(ACTIVITY): Return all lines from the listing below in which "least" appears.
'''
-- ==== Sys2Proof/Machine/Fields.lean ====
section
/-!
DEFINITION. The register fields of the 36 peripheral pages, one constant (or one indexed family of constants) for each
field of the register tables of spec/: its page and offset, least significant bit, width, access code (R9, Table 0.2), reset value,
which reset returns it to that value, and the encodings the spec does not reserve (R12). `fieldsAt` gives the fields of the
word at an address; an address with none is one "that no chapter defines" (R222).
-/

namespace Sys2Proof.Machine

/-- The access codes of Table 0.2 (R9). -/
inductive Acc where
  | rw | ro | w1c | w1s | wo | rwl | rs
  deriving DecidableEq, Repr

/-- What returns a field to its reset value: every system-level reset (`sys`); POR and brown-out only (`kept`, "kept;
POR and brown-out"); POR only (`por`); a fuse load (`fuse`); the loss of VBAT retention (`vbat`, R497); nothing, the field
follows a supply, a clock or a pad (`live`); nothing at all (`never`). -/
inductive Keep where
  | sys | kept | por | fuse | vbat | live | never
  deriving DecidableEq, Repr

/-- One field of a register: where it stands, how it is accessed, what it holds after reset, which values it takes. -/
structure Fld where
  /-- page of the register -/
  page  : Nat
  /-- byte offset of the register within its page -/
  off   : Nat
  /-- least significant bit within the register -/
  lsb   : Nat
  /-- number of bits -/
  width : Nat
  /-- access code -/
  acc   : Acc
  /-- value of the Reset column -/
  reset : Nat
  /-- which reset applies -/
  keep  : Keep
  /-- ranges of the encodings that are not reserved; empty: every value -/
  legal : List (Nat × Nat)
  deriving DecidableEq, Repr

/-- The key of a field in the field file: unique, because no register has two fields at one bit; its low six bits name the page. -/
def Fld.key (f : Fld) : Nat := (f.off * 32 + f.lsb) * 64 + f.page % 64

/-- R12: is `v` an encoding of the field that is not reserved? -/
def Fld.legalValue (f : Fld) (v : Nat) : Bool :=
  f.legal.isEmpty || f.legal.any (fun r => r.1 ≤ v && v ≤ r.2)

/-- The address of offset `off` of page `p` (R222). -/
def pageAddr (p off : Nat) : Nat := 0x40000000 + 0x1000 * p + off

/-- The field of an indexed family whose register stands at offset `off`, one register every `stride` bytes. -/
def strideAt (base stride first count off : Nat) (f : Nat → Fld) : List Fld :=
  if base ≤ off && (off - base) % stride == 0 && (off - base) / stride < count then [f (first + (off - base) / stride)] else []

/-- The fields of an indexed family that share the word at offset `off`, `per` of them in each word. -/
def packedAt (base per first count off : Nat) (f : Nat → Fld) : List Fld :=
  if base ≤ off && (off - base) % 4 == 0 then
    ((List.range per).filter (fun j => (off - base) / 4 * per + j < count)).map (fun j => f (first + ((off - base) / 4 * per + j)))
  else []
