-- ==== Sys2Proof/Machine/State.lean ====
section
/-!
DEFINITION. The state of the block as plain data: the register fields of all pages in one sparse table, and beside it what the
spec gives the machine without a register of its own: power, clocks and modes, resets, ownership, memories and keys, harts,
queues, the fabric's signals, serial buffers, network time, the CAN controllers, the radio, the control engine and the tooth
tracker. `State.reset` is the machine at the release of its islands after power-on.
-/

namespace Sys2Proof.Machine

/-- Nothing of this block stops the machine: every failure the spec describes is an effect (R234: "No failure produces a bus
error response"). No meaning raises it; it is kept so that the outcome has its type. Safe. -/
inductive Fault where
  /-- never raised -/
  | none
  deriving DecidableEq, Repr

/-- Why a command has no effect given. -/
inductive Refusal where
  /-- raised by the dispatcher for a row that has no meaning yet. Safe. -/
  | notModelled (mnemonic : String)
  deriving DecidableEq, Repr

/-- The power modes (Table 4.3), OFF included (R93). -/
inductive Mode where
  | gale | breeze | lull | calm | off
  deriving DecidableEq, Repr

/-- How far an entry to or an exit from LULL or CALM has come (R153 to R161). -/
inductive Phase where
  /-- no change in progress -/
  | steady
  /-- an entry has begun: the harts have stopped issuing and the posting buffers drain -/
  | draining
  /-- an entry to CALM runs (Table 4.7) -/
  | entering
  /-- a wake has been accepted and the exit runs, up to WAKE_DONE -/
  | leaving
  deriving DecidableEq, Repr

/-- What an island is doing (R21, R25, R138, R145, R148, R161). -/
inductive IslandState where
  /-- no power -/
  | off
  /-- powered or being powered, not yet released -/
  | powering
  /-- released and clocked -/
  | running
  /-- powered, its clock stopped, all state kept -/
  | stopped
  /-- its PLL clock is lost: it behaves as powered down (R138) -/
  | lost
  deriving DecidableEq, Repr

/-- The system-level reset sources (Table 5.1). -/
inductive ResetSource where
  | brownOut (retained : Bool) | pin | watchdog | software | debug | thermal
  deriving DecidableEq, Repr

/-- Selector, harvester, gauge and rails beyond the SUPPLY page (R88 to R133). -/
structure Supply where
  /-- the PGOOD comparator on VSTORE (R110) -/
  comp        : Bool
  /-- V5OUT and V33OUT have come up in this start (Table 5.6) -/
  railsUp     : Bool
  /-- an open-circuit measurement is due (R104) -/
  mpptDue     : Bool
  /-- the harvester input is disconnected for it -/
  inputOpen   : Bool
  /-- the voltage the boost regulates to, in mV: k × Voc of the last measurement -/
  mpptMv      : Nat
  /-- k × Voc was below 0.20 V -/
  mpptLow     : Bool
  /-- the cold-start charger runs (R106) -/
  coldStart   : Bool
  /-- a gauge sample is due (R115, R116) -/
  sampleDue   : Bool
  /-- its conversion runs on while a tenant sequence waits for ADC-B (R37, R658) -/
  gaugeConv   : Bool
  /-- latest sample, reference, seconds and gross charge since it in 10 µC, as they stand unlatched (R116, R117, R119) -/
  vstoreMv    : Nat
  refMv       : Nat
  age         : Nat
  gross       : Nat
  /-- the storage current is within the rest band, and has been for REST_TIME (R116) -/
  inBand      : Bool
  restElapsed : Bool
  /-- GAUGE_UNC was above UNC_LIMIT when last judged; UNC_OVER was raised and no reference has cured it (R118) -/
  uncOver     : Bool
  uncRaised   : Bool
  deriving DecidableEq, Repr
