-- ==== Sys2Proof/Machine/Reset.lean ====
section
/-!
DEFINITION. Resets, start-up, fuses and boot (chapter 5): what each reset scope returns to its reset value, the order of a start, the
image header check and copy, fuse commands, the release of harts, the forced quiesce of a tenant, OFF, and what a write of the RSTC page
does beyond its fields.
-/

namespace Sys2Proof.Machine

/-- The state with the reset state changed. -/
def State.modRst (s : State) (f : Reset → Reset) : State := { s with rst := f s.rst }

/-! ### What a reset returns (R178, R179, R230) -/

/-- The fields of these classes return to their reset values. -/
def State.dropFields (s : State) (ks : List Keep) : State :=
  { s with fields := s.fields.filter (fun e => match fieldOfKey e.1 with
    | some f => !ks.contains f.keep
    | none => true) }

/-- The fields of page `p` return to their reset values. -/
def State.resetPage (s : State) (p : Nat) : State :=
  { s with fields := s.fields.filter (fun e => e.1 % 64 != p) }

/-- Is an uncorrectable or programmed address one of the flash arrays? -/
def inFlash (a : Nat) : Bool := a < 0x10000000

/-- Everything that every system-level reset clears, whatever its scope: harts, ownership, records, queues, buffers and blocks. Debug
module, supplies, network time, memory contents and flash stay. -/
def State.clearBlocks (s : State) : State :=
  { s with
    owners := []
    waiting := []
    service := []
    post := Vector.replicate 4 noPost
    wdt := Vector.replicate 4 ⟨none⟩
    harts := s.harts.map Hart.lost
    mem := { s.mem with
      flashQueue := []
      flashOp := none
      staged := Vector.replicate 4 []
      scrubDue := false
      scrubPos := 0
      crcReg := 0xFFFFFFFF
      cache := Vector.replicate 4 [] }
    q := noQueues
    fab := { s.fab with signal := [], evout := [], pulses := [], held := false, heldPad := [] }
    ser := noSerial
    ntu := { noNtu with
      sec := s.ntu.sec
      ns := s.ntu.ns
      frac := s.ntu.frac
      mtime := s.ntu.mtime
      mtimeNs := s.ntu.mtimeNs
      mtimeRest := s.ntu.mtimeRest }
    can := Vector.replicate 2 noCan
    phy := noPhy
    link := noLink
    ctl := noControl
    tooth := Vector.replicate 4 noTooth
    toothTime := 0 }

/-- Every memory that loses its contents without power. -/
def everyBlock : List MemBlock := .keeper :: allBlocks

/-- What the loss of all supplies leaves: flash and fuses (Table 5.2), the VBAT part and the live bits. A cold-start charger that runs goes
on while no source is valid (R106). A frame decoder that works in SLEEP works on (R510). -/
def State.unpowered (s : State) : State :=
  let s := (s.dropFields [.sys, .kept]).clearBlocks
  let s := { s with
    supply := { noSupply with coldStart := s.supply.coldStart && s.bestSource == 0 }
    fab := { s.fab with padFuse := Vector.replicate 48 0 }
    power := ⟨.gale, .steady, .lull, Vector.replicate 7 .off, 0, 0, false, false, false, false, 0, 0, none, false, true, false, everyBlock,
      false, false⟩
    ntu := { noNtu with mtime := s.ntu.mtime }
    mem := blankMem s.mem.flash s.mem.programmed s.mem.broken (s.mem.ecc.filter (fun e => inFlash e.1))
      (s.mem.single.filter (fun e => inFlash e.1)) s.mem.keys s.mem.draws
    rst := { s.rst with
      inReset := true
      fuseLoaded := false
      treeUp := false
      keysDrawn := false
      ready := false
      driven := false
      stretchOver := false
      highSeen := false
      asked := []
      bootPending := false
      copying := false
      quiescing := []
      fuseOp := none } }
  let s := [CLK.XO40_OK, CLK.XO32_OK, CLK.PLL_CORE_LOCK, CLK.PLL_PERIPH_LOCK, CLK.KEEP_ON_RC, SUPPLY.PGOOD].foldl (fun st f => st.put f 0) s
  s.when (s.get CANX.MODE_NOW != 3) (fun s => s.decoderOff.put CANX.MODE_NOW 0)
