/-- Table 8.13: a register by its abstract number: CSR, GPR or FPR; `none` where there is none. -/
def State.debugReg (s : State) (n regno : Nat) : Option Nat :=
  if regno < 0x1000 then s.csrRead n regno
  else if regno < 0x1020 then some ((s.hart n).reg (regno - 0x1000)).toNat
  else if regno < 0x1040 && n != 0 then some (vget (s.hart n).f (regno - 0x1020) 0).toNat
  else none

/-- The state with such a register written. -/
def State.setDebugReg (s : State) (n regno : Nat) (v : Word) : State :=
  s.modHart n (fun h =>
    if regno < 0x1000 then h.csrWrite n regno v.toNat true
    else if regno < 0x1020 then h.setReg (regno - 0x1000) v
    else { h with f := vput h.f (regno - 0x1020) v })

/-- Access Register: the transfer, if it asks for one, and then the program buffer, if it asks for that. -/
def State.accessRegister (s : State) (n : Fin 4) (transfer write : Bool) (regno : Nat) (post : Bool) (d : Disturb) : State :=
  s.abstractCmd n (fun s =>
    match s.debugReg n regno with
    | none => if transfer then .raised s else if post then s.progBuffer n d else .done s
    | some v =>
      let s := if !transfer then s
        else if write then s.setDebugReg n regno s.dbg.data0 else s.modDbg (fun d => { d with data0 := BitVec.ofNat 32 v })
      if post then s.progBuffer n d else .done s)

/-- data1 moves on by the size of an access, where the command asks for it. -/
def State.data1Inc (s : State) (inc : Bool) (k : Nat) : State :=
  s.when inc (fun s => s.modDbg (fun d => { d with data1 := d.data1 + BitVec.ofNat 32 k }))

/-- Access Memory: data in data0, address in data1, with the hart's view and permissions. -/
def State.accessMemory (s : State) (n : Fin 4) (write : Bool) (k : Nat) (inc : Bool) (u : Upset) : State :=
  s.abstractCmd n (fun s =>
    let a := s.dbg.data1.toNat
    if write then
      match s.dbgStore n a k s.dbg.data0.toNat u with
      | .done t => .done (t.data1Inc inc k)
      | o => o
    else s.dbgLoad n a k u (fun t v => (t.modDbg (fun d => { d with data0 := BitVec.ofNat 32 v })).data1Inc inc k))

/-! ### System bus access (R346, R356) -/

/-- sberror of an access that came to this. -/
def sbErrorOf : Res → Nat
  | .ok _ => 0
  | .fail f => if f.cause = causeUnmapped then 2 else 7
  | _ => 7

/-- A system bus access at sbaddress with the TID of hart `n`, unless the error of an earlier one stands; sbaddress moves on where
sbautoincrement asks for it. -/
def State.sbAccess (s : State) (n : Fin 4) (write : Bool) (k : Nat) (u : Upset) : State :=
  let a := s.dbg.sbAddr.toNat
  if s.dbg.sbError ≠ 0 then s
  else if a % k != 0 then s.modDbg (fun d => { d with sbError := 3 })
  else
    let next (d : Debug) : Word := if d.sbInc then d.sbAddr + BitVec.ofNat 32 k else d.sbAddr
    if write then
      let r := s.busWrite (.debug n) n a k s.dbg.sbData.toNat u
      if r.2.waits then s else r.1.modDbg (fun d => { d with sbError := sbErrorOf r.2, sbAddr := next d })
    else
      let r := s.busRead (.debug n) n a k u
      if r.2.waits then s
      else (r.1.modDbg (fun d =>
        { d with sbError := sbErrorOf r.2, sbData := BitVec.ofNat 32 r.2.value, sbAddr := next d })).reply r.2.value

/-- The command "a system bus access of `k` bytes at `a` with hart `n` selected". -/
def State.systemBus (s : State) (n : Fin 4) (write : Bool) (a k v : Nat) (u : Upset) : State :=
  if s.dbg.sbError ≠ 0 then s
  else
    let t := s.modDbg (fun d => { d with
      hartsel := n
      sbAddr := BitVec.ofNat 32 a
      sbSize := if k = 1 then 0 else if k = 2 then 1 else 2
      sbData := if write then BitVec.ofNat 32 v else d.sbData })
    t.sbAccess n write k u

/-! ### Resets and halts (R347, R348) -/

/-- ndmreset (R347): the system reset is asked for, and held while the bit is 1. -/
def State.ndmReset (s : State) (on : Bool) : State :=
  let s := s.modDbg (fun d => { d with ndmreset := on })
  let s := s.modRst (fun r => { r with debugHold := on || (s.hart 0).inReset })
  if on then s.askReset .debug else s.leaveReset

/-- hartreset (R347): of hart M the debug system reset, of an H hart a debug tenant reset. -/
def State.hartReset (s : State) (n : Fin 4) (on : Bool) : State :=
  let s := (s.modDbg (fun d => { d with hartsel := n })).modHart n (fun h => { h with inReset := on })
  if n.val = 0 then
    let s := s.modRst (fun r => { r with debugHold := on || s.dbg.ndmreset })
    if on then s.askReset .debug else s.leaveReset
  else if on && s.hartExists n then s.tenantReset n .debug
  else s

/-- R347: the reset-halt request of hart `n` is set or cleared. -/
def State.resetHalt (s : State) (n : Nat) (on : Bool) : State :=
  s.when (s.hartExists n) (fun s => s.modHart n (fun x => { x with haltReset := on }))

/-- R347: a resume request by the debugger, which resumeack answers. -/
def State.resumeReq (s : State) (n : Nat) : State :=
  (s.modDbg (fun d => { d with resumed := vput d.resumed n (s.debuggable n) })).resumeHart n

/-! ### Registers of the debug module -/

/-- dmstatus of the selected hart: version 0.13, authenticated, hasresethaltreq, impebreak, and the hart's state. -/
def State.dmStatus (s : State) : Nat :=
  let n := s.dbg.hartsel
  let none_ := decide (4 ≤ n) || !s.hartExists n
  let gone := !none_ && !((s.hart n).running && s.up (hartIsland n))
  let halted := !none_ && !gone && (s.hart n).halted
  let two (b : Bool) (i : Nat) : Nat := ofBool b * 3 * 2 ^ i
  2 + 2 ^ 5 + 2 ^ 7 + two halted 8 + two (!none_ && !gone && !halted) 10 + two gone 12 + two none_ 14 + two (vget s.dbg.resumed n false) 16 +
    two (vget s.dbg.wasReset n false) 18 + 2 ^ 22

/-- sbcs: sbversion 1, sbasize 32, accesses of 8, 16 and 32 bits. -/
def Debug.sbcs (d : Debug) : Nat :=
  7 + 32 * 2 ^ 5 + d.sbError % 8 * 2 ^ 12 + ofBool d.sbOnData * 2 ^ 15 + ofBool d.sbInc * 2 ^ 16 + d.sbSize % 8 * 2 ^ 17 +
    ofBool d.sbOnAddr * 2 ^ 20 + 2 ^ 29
'''
(ANSWER SECTION):
field of the register tables of spec/: its page and offset, least significant bit, width, access code (R9, Table 0.2), reset value,
  /-- least significant bit within the register -/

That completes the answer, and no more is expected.